I've tried a tread mill. My goats ended up laying down and hurting their selves. Some jumped and bucked to get off. It works great for some people but not me. 

The bread loaf top is partially genetic. However the egg drench works great too. Let me know if you want the recipe and I'll find it. I'd up feed, start with calf manna and probably some type of oil or fatty supplement depending on the does age. How old is she? Wether or brood style? Any pictures of her?


----------



## Summersun (Apr 24, 2014)

Are you raising their food? Put their feed bins up high and a block under them. That way they are at an angle when eating and it helps build their backs and shoulders. I would add in some type of weight supplement. Not sure what all my sisters kids feed theirs but I know its 3-4 things mixed at certain amounts. Our show is first week of August.


----------



## ArborGoats (Jan 24, 2013)

Also just a thought but have you tested for coccidia? That can slow growth.


----------



## crazygoatlady_inthemaking (Apr 25, 2014)

We use a treadmill and it works pretty well but i don't have a picture at the moment but i can get one and post it tomorrow. We usually tie our goats to it and just walk them and prod them if the try to drag or stop or even use a bucket of their food in front of them to "walk" to.

The best ways to use a treadmill is to to do short and fast bursts at a time. For example what i do is have on a normal walking pace, speed it up to like a trot-slow run for a few secs, go to the slow pace again, fast walk, run, slow pace.. Etc. Changing the speed constantly works good. We even add a board on top of it to put the front legs on where they just use their back legs to walk forwards or backwards. 

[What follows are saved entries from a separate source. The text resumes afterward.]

def tdBytes (s : State) (a : Nat) : List Byte := readBytes (readByte s) a 64

/-- The tensor descriptors of a slot, as read. -/
def slotTds (s : State) (ws : List Word) (k : Nat) : List TD :=
  (slotTdAddrs ws k).map (fun a => tdParse a (tdBytes s a))

/-- (slot, member, TD) of every tensor. -/
def refsOf (slots : List (List TD)) : List (Nat × Nat × TD) :=
  slots.zipIdx.flatMap (fun p => p.1.zipIdx.map (fun q => (p.2, q.2, q.1)))

/-! ### Check 2, last part: the tensor descriptors' zero bits (Table 2-4) -/

def tdZeroFaults (k m : Nat) (bs : List Byte) : List DF :=
  let n (a w : Nat) := leNat ((bs.drop a).take w)
  let layout := bits (n 0 8) 54 52
  faultIf (3 < layout) (tdF k m 6) ++ faultIf (bits (n 0 8) 63 57 ≠ 0) (tdF k m 7) ++
  (List.range 3).flatMap (fun i => faultIf (bits (n (24 + 8 * i) 8) 63 48 ≠ 0) (tdF k m (24 + 8 * i))) ++
  faultIf (bits (n 48 8) 63 48 ≠ 0) (tdF k m 54) ++
  faultIf (layout = 0 && bits (n 48 8) 47 0 ≠ 0) (tdF k m 48) ++
  faultIf (layout ≠ 1 && layout ≠ 2 && n 56 4 ≠ 0) (tdF k m 56) ++
  faultIf (bits (n 60 4) 31 12 ≠ 0) (tdF k m 61) ++
  faultIf (bits (n 0 8) 51 48 ≠ 15 && bits (n 60 4) 11 0 ≠ 0) (tdF k m 60)

/-- Two ADVISED outputs of one operation that name one slot (R164). -/
def sameAdvisor (slots : List (List TD)) : List DF :=
  let outs := (refsOf slots).filter (fun r => decide (3 ≤ r.1) && r.2.2.advised)
  outs.flatMap (fun r => faultIf (1 < (outs.filter (fun q => q.2.2.advisor = r.2.2.advisor)).length) (tdF r.1 r.2.1 60))

def tdFieldFaults (s : State) (ws : List Word) (slots : List (List TD)) : List DF :=
  (List.range 5).flatMap (fun k => (slotTdAddrs ws k).zipIdx.flatMap (fun p => tdZeroFaults k p.2 (tdBytes s p.1))) ++
    sameAdvisor slots

/-! ### The communicator (16 R385) -/

def commEntry (s : State) (ws : List Word) : Nat := s.lnk.commBase + 64 * bits (dParam ws 0).toNat 15 0
def commRanks (s : State) (ws : List Word) : Nat := readNat (readByte s) (commEntry s ws) 4
def commOwn (s : State) (ws : List Word) : Nat := readNat (readByte s) (commEntry s ws + 4) 4
def commPlanes (s : State) (ws : List Word) : List Nat :=
  let v := readNat (readByte s) (commEntry s ws + 8) 12
  (List.range 96).filter (bit v)
def commList (s : State) (ws : List Word) : List (BitVec 48) :=
  let a := readNat (readByte s) (commEntry s ws + 24) 8
  (List.range (commRanks s ws)).map (fun r => BitVec.ofNat 48 (readNat (readByte s) (a + 8 * r) 6))

/-- A link that carries traffic: live, with a plane no other link has (R376). -/
def linkWorks (l : Link) : Bool := (l.st = .live2 || l.st = .live1) && !l.conflict && l.plane.isSome

/-- The working planes of the module. -/
def workingPlanes (s : State) : List Nat := s.lnk.links.filterMap (fun l => if linkWorks l then l.plane else none)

The only thing is that its easier to add like sides or something on the sides of the treakmill to keep the goats on it. Don't leave them on it without watching them because they can hurt themselves.

Also if shes small id think about using a supplement like Champion drive or something with fat in it and then when it closer to the show switch to like fitters 35 to give them protein for muscle.

We usually feed with the buckets off the ground so the goats have to stand on their hind legs.

I wouldn't recommend feeding hay but thats just a tip you don't have o listen to haha.

I think i covered alot i hope and i hope that helps! I'll be sure to post pictures tomorrow.


----------



## jcarr492 (May 3, 2011)

Yes, we up'd their feed to a pound twice a day and yes we have their feeders up high with blocks. We started tethering them to the fence during feelings so we can monitor what each is eating now. We hadn't before and the big one would buck the smaller ones out and I think he was hogging the food too. This is working so far, we stay out with them while they eat so they don't choke themselves. The bigger one was born in December and the other three in February. Ill post pics tomorrow.


----------



## crazygoatlady_inthemaking (Apr 25, 2014)

This is our treadmill. We just added like a railing as the sides and board on the front. 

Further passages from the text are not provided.